I think people can express their outrage and people can say that they feel offended by the content of what's being presented in WikiLeaks. But never to call for harassment or direct action against those that are doing that.
ELEANOR HALL: You work for one of the world's biggest diplomatic organisations. Do you have any concerns about WikiLeaks publishing diplomatic cables? I mean do the political players at the UN also have a right to private conversations or does free speech WikiLeaks-style trump that?
FRANK LA RUE: No I believe there's a right to privacy. And I believe there is a criminal responsibility for those that leak it. But I think that is from those functionaries that are actually leaking the information and not from the medium that is making it public.
ELEANOR HALL: Some are suggesting that the WikiLeaks release of secret documents is a game changer.
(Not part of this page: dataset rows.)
/-- Settles O34: the duty is its definition read case by case. -/
theorem fanDutyFollowsHeatAndLamp : Obligations.FanDutyFollowsHeatAndLamp := by
  intro s _ hmin
  have hdemand {th : Nat} (hth : s.cool.th = some th) : s.fanDemand = demandOf s.items th := by
    unfold State.fanDemand
    rw [hth]
  have hcool (h : s.cool.power ≠ .coolingDown ∨ ∃ th, s.cool.th = some th ∧ th ≤ s.items.coolTemp) :
      ¬(s.cool.power = .coolingDown ∧ s.hotHousing = true) := by
    rintro ⟨hpower, hhot⟩
    obtain ⟨th, hth, hle⟩ := h.resolve_left (not_not_intro hpower)
    simp only [State.hotHousing, hth, decide_eq_true_iff] at hhot
    omega
  refine ⟨fun h => ?_, fun th hth => ⟨fun hlow => ?_, fun hhigh => ?_, fun hlow hhigh => ?_⟩, State.duty_of_protected,
    fun hpower hhot => ?_, fun hpl h => ?_, fun hlit => ?_, rfl⟩
  · unfold State.fanDemand
    rw [h]
  · rw [hdemand hth]
    exact if_pos hlow
  · rw [hdemand hth]
    unfold demandOf
    rw [if_neg (by omega), if_pos hhigh]
  · rw [hdemand hth]
    exact demandOf_between hlow hhigh
  · have hhot' : s.hotHousing = true := by
      unfold State.hotHousing
      cases hth : s.cool.th with
      | none => rfl
      | some th => exact decide_eq_true (hhot th hth)
    unfold State.duty
    rw [if_pos (show s.cool.power = .coolingDown ∧ s.hotHousing = true from ⟨hpower, hhot'⟩), ite_self]
  · unfold State.duty
    rw [if_neg (by omega), if_neg (hcool h)]
  · unfold State.duty
    rw [if_pos hlit]
    split_ifs <;> omega

/-- A tach pulse that is taken (R80, R81). -/
theorem State.takeTach_eq (s : State) :
    s.takeTach = { s with
      cool := { s.cool with
        speed := s.cool.lastTach.map (fun t => 30000000 / (s.clock - t))
        lastTach := some s.clock
        stallDue := if 30 ≤ s.duty ∧ s.cool.warning = false then some (s.clock + 1500000) else s.cool.stallDue
        stalled := if 30 ≤ s.duty ∧ s.cool.warning = false then false else s.cool.stalled }
      prot := if (30 ≤ s.duty ∧ s.cool.warning = false) ∧ s.cool.stalled = true then
          { s.prot with active := { s.prot.active with fan := false } }
        else s.prot } := by
  have hwatched : s.stallWatched = true ↔ 30 ≤ s.duty ∧ s.cool.warning = false := by simp [State.stallWatched]
  unfold State.takeTach
  by_cases h : 30 ≤ s.duty ∧ s.cool.warning = false
  · simp only [if_pos (hwatched.mpr h), if_pos h]
    cases htach : s.cool.lastTach <;> cases hstalled : s.cool.stalled <;> simp [State.liveChange, h] <;> rfl
  · simp only [if_neg (mt hwatched.mp h), if_neg h]
    cases htach : s.cool.lastTach <;> simp [h]

theorem State.speedTimer_eq {s : State} {last : Nat} (h : s.cool.lastTach = some last) :
    execSpeedTimeout s = .next { s with
      clock := max s.clock (last + 1500000), cool := { s.cool with lastTach := none, speed := none } } := by
  unfold execSpeedTimeout
  rw [h]
  rfl

/-- The expiry of the stall timer with the duty at 30 or more (R81, R143, R144). -/
theorem execStallTimerExpiry_spec {s : State} {due : Nat} (hdue : s.cool.stallDue = some due) (hduty : 30 ≤ s.duty) :
    ∃ t, execStallTimerExpiry s = .next t ∧ t.clock = max s.clock due
      ∧ (s.prot.active.fan = false → (∀ e ∈ s.prot.stack, e.cause ≠ .fanStall) →
          s.raisedBy .fanStall 2 t ∧ t.cool.stalled = true ∧ t.cool.stallDue = none ∧ t.prot.active.fan = true)
      ∧ (s.prot.active.fan = true ∨ (∃ e, s.prot.stack.head? = some e ∧ e.cause = .fanStall) →
          t.prot.stack = s.prot.stack ∧ t.prot.pl = s.prot.pl ∧ t.prot.last = s.prot.last ∧ t.prot.active.fan = true) := by
  let stalled : State := { s.reachAt due with cool := { s.cool with stallDue := none, stalled := true } }
  have hexec : execStallTimerExpiry s = .next ((s.reachAt due).settleFrom (stalled.liveActive .fanStall)) := by
    unfold execStallTimerExpiry
    rw [hdue]
    rfl
  refine ⟨_, hexec, ?_, fun hoff hfree => ?_, fun h => ?_⟩
  · rw [State.settleFrom_clock]
    exact State.liveActive_frame _ _ .clock (by decide)
  · obtain ⟨hraised, hactive⟩ := State.liveActive_raisedBy (s := stalled) (c := .fanStall) hoff hfree
    have hpl : 2 ≤ (stalled.liveActive .fanStall).prot.pl := by
      rw [hraised.1]
      show 2 ≤ if s.prot.pl < 3 then min 3 (max (s.prot.pl + 1) 2) else s.prot.pl
      split <;> omega
    have hcool : (stalled.liveActive .fanStall).cool = stalled.cool := State.liveActive_frame _ _ .cool (by decide)
    obtain ⟨hstalled, hstallDue, hprot⟩ := State.settleFrom_stall_of_protected (s := s.reachAt due) hduty hpl
    refine ⟨hraised.settle (s.reachAt due), ?_, ?_, ?_⟩
    · rw [hstalled, hcool]
    · rw [hstallDue, hcool]
    · rw [hprot, hactive]
      rfl
  · have hstacked := State.liveActive_stacked (s := stalled) (c := .fanStall)
      (h.imp_right fun ⟨e, hhead, hcause⟩ => ⟨e, List.mem_of_head? hhead, hcause⟩)
    have hquiet : (s.reachAt due).settleFrom (stalled.liveActive .fanStall) = stalled.liveActive .fanStall := by
      rw [hstacked]
      exact State.settleFrom_quiet _ _ rfl rfl rfl rfl
    rw [hquiet, hstacked]
    refine ⟨rfl, rfl, rfl, ?_⟩
    show LiveActivity.fan (if s.prot.active.fan = true then s.prot.active else s.prot.active.put .fanStall true) = true
    split
    · assumption
    · rfl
Does the notion of free speech need to be updated to deal with the realities of the modern flow of information?
FRANK LA RUE: I don't think so. My next report to the Human Rights Council in Geneva in June is going to be precisely on freedom of expression and internet.
And I deal with some issues of that nature - blocking, filtering, criminalisation of some speech; but also with issues of privacy, data protection.
And one issue that no-one is really dealing with for me is crucial is the question of access - accessibility to the internet.
ELEANOR HALL: The US Government seems pretty determined to find some way of charging Julian Assange. Who do you think is going to win this battle?
FRANK LA RUE: I will hope certainly that the principle of freedom of expression is the one that prevails because I believe that even if the US feels embarrassed it will be a bad example if anyone is harassed or charged or prosecuted for that.
ELEANOR HALL: Frank La Rue is the United Nations special reporter on freedom of opinion and expression.
And you can listen to a longer version of that interview on our website later this afternoon which includes his reaction to the WikiLeaks cable that suggested the US authorised its diplomats to spy on UN personnel.